Next Word Prediction App

Samuel Tandoh
April 27, 2026

Slide 1: Product Overview

Smart Next-Word Prediction App

Built using Natural Language Processing (NLP)
Trained on English blogs, news, and Twitter text
Uses a 5% sample of the corpus for efficient model development
Predicts the most likely next word from a user-entered phrase
Designed for fast, lightweight deployment in Shiny

Product value: helps users type faster by suggesting likely next words.

Slide 2: How the Model Works

The app uses an optimized n-gram backoff model.

Clean and tokenize the user's phrase
Try a trigram-context match using the last two words
If unavailable, back off to a bigram-context match
If still unavailable, use unigram frequency
Return the top suggested next words

predict_next_words <- function(input_text, top_n = 3) {
  cleaned <- clean_input(input_text)
  words <- unlist(strsplit(cleaned, " "))
  words <- words[words != ""]

  if (length(words) >= 2) {
    context_tri <- paste(tail(words, 2), collapse = " ")
    tri_match <- trigram_dt[context_tri]
    if (nrow(tri_match) > 0) return(head(tri_match$next_word, top_n))
  }

  if (length(words) >= 1) {
    context_bi <- tail(words, 1)
    bi_match <- bigram_dt[context_bi]
    if (nrow(bi_match) > 0) return(head(bi_match$next_word, top_n))
  }

  head(unigram_dt$word, top_n)
}

Slide 3: Quantitative Performance

The model was evaluated on 5,000 held-out test cases.

Metric	Result
Top-1 Accuracy	8.84%
Top-3 Accuracy	13.54%
Perplexity	514.06
Time for 1,000 predictions	1.50 seconds
Approx. seconds per prediction	0.0015
Total model size	28.41 MB

Interpretation: the model is lightweight and fast enough for an interactive Shiny app, while still providing useful next-word suggestions.
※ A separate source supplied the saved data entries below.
-- ==== Sys2Proof/Machine/RegWrites.lean ====
section
/-!
DEFINITION. A write of one register by a bus master: who may make it, in which phase, and what it sets in motion
(rules R16, R17, R49 and the write rule of each chapter). A write that is refused completes with a bus error and changes
nothing; a write of a read-only register is ignored (rule R16).
-/

namespace Sys2Proof.Machine

/-- A bus master and the half it belongs to. -/
structure Writer where
  half : HalfId
  who  : Master
  deriving DecidableEq, Repr

/-- The access completes with a bus error and no other effect (rule R47). -/
def Block.refused (s : Block) : Block := { s with busErr := true }

/-- The access completes. -/
def Block.done (s : Block) : Block := { s with busErr := false }

/-- What a write leaves in a register word: RW bits take the value, a 1 clears a W1C bit, all others stay (rule R16). -/
def written (r : Reg) (old v : Word) : Word :=
  wd (mix old.toNat r.info.rw v.toNat &&& (0xFFFFFF ^^^ (v.toNat &&& r.info.w1c)))

/-- A write that only stores. -/
def Block.stored (s : Block) (h : HalfId) (r : Reg) (v : Word) (i : Nat := 0) (j : Nat := 0) : Block :=
  (s.setW h r (written r (s.w h r i j) v) i j).done

/-- A write that stores where the write rule allows it. -/
def Block.storeIf (s : Block) (ok : Bool) (h : HalfId) (r : Reg) (v : Word) (i : Nat := 0) (j : Nat := 0) : Block :=
  if ok then s.stored h r v i j else s.refused

/-- A command, where it is allowed. -/
def Block.doneIf (s : Block) (ok : Bool) (t : Block) : Block := if ok then t.done else s.refused

/-- Bit `n` of a written value. -/
def bitAt (v : Word) (n : Nat) : Bool := bits v.toNat n n == 1

/-- The half is in BOOT, HOLD or TEST. -/
def Block.inCfg (s : Block) (h : HalfId) : Bool := s.phase h == phBOOT || s.phase h == phHOLD || s.phase h == phTEST

/-- The half is in HOLD or TEST (rule R167). -/
def Block.inHold (s : Block) (h : HalfId) : Bool := s.phase h == phHOLD || s.phase h == phTEST

/-- The write changes EN, bit 23, and nothing else. -/
def enAlone (r : Reg) (old v : Word) : Bool := bits (written r old v).toNat 22 0 == bits old.toNat 22 0

/-! ## Wheel trackers and the angle clock (rules R56, R59, R85, R113) -/

def Block.writeWtkCtrl (s : Block) (h : HalfId) (t : Nat) (v : Word) : Block :=
  let old := s.w h .WTK_CTRL t
  let new := written .WTK_CTRL old v
  if s.on h F.WTK_CTRL_EN t then
    s.doneIf (enAlone .WTK_CTRL old v && !bitAt new 23) (s.trkDisable h t)
  else
    let s1 := s.setW h .WTK_CTRL (wd (bits new.toNat 22 0)) t
    if !bitAt new 23 then s1.done
    else if s1.tablesValid h t then (s1.trkEnable h t).done
    else (s.setF h F.WTK_ERR_CFG 1 t).done

def Block.writeWtk (s : Block) (r : Reg) (h : HalfId) (i j : Nat) (v : Word) : Block :=
  match r with
  | .WTK_CTRL => s.writeWtkCtrl h i v
  | .WTK_CLR => if bitAt v 0 then (s.clearW h .WTK_CNT i).done else s.done
  | .WTK_STALL | .WTK_XCFG | .WTK_ERR => s.stored h r v i j
  | .WTK_ASEL =>
    let idle := !s.on h F.WTK_CTRL_EN 0 && !s.on h F.WTK_CTRL_EN 1
    if idle || bitAt v 2 == s.on h F.WTK_ASEL_FAILOVER_EN then ((s.stored h r v).askSource h (bits v.toNat 0 0)).done else s.refused
  | .WTK_WIN | .WTK_AUX | .WTK_DIRW | .WTK_TABN | .WTK_GWIN | .WTK_CRK0 | .WTK_CRK1 | .WTK_CAM =>
    s.storeIf (!s.on h F.WTK_CTRL_EN i) h r v i j
  | _ => s.done

def Block.writeAng (s : Block) (r : Reg) (h : HalfId) (i : Nat) (v : Word) : Block :=
  let en := s.on h F.ANG_CTRL_EN
  match r with
  | .ANG_CTRL =>
    if en then s.doneIf (enAlone r (s.w h r) v && !bitAt v 23) (s.clockDisable h)
    else if bitAt v 23 then ((s.stored h r v).clockEnable h).done else s.stored h r v
  | .ANG_GEO => if en then s.refused else if i = 0 then s.done else s.stored h r v i
  | .ANG_PRED | .ANG_FCFG | .ANG_FSTALL | .ANG_CYL | .ANG_TDC | .ANG_PROF => s.storeIf (!en) h r v i
  | .ANG_RFMAX | .ANG_LRN | .ANG_ERR => s.stored h r v i
  | .ANG_CLR => if bitAt v 0 then (s.clearW h .ANG_CNT).done else s.done
  | _ => s.done

/-! ## Event channels and admission (rules R121, R142, R151, R167) -/

def Block.writeEvc (s : Block) (r : Reg) (h : HalfId) (i j : Nat) (v : Word) : Block :=
  let n := v.toNat
  match r with
  | .EVC_CFG =>
    if s.on h F.EVC_CFG_EN i then s.doneIf (enAlone r (s.viewWord r h i 0) v && !bitAt v 23) (s.disableChan h i) else s.stored h r v i
  | .EVC_LEAD => s.storeIf (!s.on h F.EVC_CFG_EN i) h r v i
  | .EVC_TOL => s.stored h r v i
  | .EVC_CMD =>
    if s.cmdBusy h i then s.refused else
    match bits n 23 22 with
    | 1 => s.cancelCmd h i (fun e => e.tag == bits n 9 0) true
    | 2 => s.cancelCmd h i (fun _ => true) false
    | 3 => s.clearEvc h i
    | _ => s.done
  | .EVI_W => s.storeIf (!(i == 1 && activePhase (s.phase h))) h r v i j
  | .EVI_GO => eviGo h i (bits n 21 16) (bits n 9 0) s
  | .EVN_POP => if bitAt v 0 then s.popNotice h else s.done
  | _ => s.done

def Block.writeAdm (s : Block) (r : Reg) (h : HalfId) (i : Nat) (v : Word) : Block :=
  match r with
  | .ADM_DWELL | .ADM_MINAHEAD | .ADM_CRH | .ADM_MODEH | .ADM_STOP => s.storeIf (s.inHold h) h r v
  | .ADM_CENVN | .ADM_CENVR => if s.inHold h then ((s.stored h r v).syncEnv h).done else s.refused
  | .ADM_W | .ADM_ERR => s.stored h r v i
  | .ADM_GO => admGo h (bits v.toNat 21 16) (bits v.toNat 9 0) s
  | .ADM_CLR => if bitAt v 0 then (s.clearW h .ADM_CNT).done else s.done
  | _ => s.done

/-! ## The drive die (rules R49, R215 to R218, R227) -/

/-- The output an index of a drive-die register belongs to. -/
def Reg.output (r : Reg) (i : Nat) : Option Output :=
  match r with
  | .INJ_CFG | .INJ_MAX | .INJ_STAT | .INJ_TRIP | .INJ_SEG => if h : i < 24 then some (.inj ⟨i, h⟩) else none
  | .BHS_CFG | .BHS_STAT | .BHS_TRIP | .BHS_SEG => if h : i < 12 then some (.bhs ⟨i, h⟩) else none
  | .BST_CFG | .BST_STAT | .BST_TRIP => if h : i < 2 then some (.bst ⟨i, h⟩) else none
  | .HB_CFG | .HB_GUARD | .HB_STAT | .HB_TRIP => if h : i < 8 then some (.hb ⟨i, h⟩) else none
  | .EVO_CFG | .EVO_STAT => if h : i < 48 then some (.evo ⟨i, h⟩) else none
  | _ => none

/-- A write of a trip register: LATCH, CLRREF and SWSET lie at bit `b` and the two below; a software trip decides over a
clear written with it. Whether a measured cause's condition still holds is a free value. -/
def Block.writeTrip (s : Block) (o : Output) (b : Nat) (v : Word) : Block :=
  let measured := [caOV, caOC, caOT, caMAXON, caSTUCK].any fun c => (match o with | .evo _ => false | _ => true) && s.cause o c
  let s1 := if bitAt v b && s.tripped o then
      let d := s.draw
      if measured then d.2.clearLatch o (d.1 % 2 == 1) else s.clearLatch o false
    else s
  let s2 := if bitAt v (b - 1) then s1.setF .a o.clrrefFld 0 o.reg.2 else s1
  (if bitAt v (b - 2) then s2.trip o caSW else s2).done

/-- A half may write a register of the drive die or of the always-on region (rule R49): the registers of an output belong to
the half it is wired to, those of a timer to its owner, and WAKE_STAT to either half (rule R455); the other ones are the helm's. -/
def Block.entitled (s : Block) (h : HalfId) (r : Reg) (i : Nat) : Bool :=
  match r.output i with
  | some o => o.owner == h
  | none =>
    match r with
    | .TMR_CFG | .TMR_CMP | .TMR_CTRL | .TMR_CNT | .TMR_HOLD | .TMR_CAP | .TMR_STAT | .TMR_EVT => s.ownsTmr h i
    | .WAKE_STAT => true
    | _ => s.holdsHelm h

def Block.writeDrv (s : Block) (m : Writer) (r : Reg) (i : Nat) (v : Word) : Block :=
  if !s.entitled m.half r i then s.refused else
  match r with
  | .FE_CFG => s.stored .a r v i
  | .DRV_CTRL => (((s.stored .a r v).updateOE .a).updateOE .b).done
  | .DRV_SWTRIP => (if bitAt v 0 then s.swtripAll else s).done
  | .INJ_CFG | .INJ_MAX | .BHS_CFG | .BST_CFG | .EVO_CFG => s.storeIf (s.inCfg m.half) .a r v i
  | .HB_CFG => if s.inCfg m.half then ((s.stored .a r v i).hbDrive i).done else s.refused
  | .HB_GUARD => s.stored .a r v i
  | .INJ_TRIP | .BHS_TRIP | .BST_TRIP | .HB_TRIP | .EVO_STAT =>
    match r.output i with
    | some o => s.writeTrip o (if r = .EVO_STAT then 22 else 23) v
    | none => s.refused
  | _ => s.done

/-! ## Sequencers, converters and the attenuation unit (rules R167, R199, R214, R227, R246, R264) -/

def Block.seqIdle (s : Block) (h : HalfId) : Bool := (s.half h).sq.shots.all Option.isNone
Slide 4: Shiny App Demonstration

How the user interacts with the app:

Type a phrase into the text box
Click the prediction button
View the predicted next word and top alternatives

output$prediction <- renderText({
  preds <- predict_next_words(input$user_text, top_n = 3)
  preds[1]
})

output$top_predictions <- renderTable({
  preds <- predict_next_words(input$user_text, top_n = 3)
  data.frame(
    Rank = seq_along(preds),
    Predicted_Word = preds
  )
})

Example:

Input: I am going
Prediction: to

Slide 5: Why This Product is Awesome

This product demonstrates the full data science pipeline:

Real-world text data acquisition and cleaning
Exploratory analysis of word and phrase patterns
Efficient predictive modeling using n-grams and backoff
Quantitative evaluation using accuracy, perplexity, runtime, and size
Deployment-ready Shiny interface

Future improvements:

Better contraction and slang handling
Interpolated n-gram probabilities
Personalized prediction history
Larger training sample or domain-specific data